Search the records for the string "widestDie", then copy each line that has it.

----

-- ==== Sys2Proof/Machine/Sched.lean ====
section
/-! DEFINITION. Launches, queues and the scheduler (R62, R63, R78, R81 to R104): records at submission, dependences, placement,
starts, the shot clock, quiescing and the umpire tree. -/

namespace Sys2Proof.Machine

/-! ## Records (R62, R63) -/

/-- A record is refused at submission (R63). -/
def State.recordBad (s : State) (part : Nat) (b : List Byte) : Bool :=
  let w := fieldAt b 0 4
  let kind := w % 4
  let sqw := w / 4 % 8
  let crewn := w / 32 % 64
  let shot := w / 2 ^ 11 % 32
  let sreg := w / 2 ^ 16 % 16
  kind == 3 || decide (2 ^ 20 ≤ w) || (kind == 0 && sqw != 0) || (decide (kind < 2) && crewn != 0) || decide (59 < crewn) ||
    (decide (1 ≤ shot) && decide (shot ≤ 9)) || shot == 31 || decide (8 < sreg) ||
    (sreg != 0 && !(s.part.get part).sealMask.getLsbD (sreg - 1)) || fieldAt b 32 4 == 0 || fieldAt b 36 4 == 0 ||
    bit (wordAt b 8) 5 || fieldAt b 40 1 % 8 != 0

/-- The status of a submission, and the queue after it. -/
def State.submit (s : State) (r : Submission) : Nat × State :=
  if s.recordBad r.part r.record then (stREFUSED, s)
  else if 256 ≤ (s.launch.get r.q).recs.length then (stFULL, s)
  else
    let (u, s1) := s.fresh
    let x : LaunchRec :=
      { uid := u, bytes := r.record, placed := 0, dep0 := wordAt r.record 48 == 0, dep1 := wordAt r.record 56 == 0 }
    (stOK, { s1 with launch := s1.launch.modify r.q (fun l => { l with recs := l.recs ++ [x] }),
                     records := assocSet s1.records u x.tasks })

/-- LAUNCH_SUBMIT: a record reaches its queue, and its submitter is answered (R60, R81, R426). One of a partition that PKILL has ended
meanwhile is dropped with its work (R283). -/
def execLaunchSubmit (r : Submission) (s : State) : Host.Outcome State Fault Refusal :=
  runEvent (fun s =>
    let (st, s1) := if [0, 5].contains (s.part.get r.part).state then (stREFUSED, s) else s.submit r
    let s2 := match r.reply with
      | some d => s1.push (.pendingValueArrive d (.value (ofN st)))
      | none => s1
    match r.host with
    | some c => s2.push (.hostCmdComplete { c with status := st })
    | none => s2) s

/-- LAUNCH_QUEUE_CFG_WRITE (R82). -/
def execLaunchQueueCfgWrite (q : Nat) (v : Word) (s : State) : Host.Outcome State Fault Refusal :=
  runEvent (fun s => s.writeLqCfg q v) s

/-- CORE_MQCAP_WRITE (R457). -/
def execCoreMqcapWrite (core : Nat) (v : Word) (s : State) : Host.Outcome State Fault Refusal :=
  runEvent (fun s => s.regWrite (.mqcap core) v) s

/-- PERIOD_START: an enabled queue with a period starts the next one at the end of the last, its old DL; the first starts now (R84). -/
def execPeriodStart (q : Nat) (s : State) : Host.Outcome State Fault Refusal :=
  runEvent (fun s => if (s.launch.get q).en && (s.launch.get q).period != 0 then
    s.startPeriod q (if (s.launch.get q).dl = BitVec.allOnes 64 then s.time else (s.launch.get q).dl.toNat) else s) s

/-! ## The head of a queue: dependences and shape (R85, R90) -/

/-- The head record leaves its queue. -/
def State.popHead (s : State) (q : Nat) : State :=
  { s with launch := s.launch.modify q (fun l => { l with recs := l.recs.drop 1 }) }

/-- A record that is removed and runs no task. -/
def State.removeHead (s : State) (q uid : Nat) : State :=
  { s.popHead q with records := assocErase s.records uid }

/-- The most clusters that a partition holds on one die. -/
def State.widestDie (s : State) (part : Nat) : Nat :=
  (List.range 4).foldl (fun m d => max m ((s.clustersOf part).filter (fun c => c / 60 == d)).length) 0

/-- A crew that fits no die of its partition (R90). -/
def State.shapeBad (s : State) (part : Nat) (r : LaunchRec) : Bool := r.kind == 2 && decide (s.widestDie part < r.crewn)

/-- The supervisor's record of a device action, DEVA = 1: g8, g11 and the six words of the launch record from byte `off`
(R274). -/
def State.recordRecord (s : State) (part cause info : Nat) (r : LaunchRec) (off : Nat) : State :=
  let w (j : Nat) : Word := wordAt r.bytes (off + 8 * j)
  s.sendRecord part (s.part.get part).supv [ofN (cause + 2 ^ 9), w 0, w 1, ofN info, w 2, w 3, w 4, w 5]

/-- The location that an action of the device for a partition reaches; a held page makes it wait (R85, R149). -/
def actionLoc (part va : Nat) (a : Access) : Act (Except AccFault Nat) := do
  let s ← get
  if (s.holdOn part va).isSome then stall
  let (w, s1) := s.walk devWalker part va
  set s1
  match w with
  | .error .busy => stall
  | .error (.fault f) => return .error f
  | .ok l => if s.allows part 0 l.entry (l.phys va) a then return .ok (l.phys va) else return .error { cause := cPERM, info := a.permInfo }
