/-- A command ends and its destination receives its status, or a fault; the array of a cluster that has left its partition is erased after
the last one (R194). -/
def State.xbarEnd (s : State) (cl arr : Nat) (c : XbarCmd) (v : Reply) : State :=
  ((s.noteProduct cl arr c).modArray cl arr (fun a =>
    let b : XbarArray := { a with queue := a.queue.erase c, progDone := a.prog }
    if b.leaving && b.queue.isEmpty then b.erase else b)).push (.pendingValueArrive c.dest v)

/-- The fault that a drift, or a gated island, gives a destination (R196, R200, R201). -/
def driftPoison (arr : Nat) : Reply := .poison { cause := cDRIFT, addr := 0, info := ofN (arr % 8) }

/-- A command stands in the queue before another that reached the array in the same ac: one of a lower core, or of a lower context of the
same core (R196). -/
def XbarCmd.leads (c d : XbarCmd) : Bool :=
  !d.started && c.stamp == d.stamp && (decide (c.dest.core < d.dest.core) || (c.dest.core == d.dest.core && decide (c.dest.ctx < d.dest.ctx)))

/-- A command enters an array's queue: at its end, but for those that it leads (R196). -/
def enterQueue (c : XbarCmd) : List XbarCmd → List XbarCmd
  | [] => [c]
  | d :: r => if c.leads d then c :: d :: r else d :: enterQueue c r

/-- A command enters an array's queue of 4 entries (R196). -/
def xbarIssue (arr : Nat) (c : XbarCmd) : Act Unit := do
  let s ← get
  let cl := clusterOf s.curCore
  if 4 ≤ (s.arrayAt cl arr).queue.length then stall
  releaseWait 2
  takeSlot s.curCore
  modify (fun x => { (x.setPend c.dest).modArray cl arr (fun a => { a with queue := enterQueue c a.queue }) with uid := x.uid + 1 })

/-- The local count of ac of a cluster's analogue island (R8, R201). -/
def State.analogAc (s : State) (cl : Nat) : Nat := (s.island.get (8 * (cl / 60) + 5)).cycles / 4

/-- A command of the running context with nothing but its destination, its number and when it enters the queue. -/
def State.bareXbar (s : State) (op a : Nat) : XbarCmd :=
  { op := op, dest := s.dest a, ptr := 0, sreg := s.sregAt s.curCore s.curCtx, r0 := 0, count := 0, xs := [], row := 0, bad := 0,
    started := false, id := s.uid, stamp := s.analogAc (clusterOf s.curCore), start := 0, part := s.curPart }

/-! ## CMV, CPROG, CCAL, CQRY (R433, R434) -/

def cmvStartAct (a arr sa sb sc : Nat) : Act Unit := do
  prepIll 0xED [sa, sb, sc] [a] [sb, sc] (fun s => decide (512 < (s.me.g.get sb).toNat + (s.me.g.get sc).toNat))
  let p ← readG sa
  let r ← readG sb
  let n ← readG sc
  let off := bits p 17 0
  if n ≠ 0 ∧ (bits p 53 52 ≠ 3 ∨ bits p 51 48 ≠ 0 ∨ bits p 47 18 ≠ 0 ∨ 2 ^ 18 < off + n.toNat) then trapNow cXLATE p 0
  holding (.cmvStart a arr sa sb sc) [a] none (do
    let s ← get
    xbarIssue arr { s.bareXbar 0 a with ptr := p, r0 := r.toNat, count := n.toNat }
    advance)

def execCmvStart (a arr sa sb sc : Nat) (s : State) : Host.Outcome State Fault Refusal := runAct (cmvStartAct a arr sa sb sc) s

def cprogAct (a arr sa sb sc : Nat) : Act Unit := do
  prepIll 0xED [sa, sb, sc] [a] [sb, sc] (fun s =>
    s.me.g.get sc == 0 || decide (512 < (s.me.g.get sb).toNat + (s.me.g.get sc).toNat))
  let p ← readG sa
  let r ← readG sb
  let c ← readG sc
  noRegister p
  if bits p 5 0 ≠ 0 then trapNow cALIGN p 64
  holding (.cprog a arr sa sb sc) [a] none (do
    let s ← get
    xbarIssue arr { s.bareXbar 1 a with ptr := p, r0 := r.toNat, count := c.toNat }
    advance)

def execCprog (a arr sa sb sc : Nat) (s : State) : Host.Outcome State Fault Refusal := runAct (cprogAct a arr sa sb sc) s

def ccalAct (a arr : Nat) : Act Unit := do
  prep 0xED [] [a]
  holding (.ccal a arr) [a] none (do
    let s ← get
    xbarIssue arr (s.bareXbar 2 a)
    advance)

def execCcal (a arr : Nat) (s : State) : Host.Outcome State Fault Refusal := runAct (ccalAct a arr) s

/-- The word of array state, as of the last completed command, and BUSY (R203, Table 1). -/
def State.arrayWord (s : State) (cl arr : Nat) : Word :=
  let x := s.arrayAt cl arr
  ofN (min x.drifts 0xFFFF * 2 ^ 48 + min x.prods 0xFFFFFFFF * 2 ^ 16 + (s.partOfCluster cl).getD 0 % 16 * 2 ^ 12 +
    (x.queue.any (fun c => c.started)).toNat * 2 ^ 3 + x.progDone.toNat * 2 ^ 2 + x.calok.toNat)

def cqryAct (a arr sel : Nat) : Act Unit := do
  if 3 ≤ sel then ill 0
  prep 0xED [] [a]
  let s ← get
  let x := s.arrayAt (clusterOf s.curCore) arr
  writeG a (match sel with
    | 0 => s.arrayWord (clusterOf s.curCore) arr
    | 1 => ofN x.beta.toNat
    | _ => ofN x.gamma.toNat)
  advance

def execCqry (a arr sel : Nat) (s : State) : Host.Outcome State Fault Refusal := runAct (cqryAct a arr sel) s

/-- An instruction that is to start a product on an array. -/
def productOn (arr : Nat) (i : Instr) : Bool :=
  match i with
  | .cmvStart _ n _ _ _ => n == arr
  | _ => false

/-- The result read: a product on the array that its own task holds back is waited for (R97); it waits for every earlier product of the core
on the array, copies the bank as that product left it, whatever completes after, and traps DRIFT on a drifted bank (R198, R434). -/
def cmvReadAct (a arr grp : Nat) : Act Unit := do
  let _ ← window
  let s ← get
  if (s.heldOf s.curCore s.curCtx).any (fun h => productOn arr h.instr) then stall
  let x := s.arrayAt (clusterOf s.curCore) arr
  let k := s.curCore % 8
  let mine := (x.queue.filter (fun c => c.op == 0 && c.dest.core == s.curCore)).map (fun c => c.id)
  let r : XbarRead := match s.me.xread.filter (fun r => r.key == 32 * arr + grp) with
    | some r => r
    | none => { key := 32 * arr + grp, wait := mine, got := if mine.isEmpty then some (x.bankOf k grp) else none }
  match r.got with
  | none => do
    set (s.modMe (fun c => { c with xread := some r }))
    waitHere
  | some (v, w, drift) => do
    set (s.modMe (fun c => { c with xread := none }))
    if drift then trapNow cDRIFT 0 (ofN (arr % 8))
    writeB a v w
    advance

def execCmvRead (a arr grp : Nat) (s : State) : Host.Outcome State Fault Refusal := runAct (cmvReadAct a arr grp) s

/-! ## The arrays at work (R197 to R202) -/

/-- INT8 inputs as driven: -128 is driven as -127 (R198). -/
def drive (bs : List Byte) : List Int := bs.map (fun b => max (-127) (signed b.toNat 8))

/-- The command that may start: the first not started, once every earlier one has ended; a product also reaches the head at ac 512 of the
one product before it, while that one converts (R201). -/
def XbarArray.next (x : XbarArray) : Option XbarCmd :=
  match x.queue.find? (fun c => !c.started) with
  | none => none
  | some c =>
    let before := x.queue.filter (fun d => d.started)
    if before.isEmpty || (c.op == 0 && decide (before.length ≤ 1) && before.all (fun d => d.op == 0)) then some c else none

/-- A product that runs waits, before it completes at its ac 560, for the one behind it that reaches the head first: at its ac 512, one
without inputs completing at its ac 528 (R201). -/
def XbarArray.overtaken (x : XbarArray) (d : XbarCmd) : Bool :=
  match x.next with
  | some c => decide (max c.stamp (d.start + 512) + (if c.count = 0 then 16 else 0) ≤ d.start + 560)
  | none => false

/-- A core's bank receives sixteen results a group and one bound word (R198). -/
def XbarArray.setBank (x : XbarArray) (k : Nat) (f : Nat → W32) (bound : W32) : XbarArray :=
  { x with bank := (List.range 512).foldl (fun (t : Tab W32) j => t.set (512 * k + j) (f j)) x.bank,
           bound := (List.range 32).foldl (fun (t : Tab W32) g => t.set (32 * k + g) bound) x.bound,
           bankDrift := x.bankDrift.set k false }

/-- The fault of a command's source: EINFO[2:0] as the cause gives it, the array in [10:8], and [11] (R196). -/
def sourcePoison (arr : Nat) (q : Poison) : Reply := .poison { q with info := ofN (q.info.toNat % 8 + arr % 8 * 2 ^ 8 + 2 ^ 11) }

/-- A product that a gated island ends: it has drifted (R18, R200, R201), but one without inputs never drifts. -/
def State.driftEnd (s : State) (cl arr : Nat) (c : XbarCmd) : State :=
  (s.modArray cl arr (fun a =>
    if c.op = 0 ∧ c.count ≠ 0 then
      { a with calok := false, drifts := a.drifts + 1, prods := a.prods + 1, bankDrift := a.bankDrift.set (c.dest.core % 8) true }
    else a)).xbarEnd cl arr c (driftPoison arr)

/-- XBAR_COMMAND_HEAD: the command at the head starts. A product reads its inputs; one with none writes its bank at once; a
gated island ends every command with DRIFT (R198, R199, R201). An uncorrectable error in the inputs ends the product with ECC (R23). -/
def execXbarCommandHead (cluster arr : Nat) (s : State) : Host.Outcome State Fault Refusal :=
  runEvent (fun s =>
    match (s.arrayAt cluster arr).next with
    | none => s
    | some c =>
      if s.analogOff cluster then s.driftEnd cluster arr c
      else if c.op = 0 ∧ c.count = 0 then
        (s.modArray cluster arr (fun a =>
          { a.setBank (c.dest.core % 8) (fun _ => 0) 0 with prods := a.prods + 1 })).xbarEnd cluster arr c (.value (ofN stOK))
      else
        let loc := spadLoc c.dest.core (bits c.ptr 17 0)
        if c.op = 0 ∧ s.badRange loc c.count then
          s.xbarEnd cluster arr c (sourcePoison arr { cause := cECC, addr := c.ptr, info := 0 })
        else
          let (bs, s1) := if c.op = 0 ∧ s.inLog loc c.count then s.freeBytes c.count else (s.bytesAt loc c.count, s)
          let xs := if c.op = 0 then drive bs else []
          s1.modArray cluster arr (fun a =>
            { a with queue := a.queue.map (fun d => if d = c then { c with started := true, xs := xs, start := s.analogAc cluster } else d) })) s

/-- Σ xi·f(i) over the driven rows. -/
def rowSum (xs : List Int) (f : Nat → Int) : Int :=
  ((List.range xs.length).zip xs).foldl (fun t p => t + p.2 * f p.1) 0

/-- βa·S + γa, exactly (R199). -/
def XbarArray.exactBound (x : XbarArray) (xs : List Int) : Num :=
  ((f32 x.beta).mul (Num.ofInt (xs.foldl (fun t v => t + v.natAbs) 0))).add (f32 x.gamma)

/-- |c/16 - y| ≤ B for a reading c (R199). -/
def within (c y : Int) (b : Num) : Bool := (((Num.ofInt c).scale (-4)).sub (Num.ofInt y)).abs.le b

----

▶ _Solution for this task_
def State.widestDie (s : State) (part : Nat) : Nat :=
def State.shapeBad (s : State) (part : Nat) (r : LaunchRec) : Bool := r.kind == 2 && decide (s.widestDie part < r.crewn)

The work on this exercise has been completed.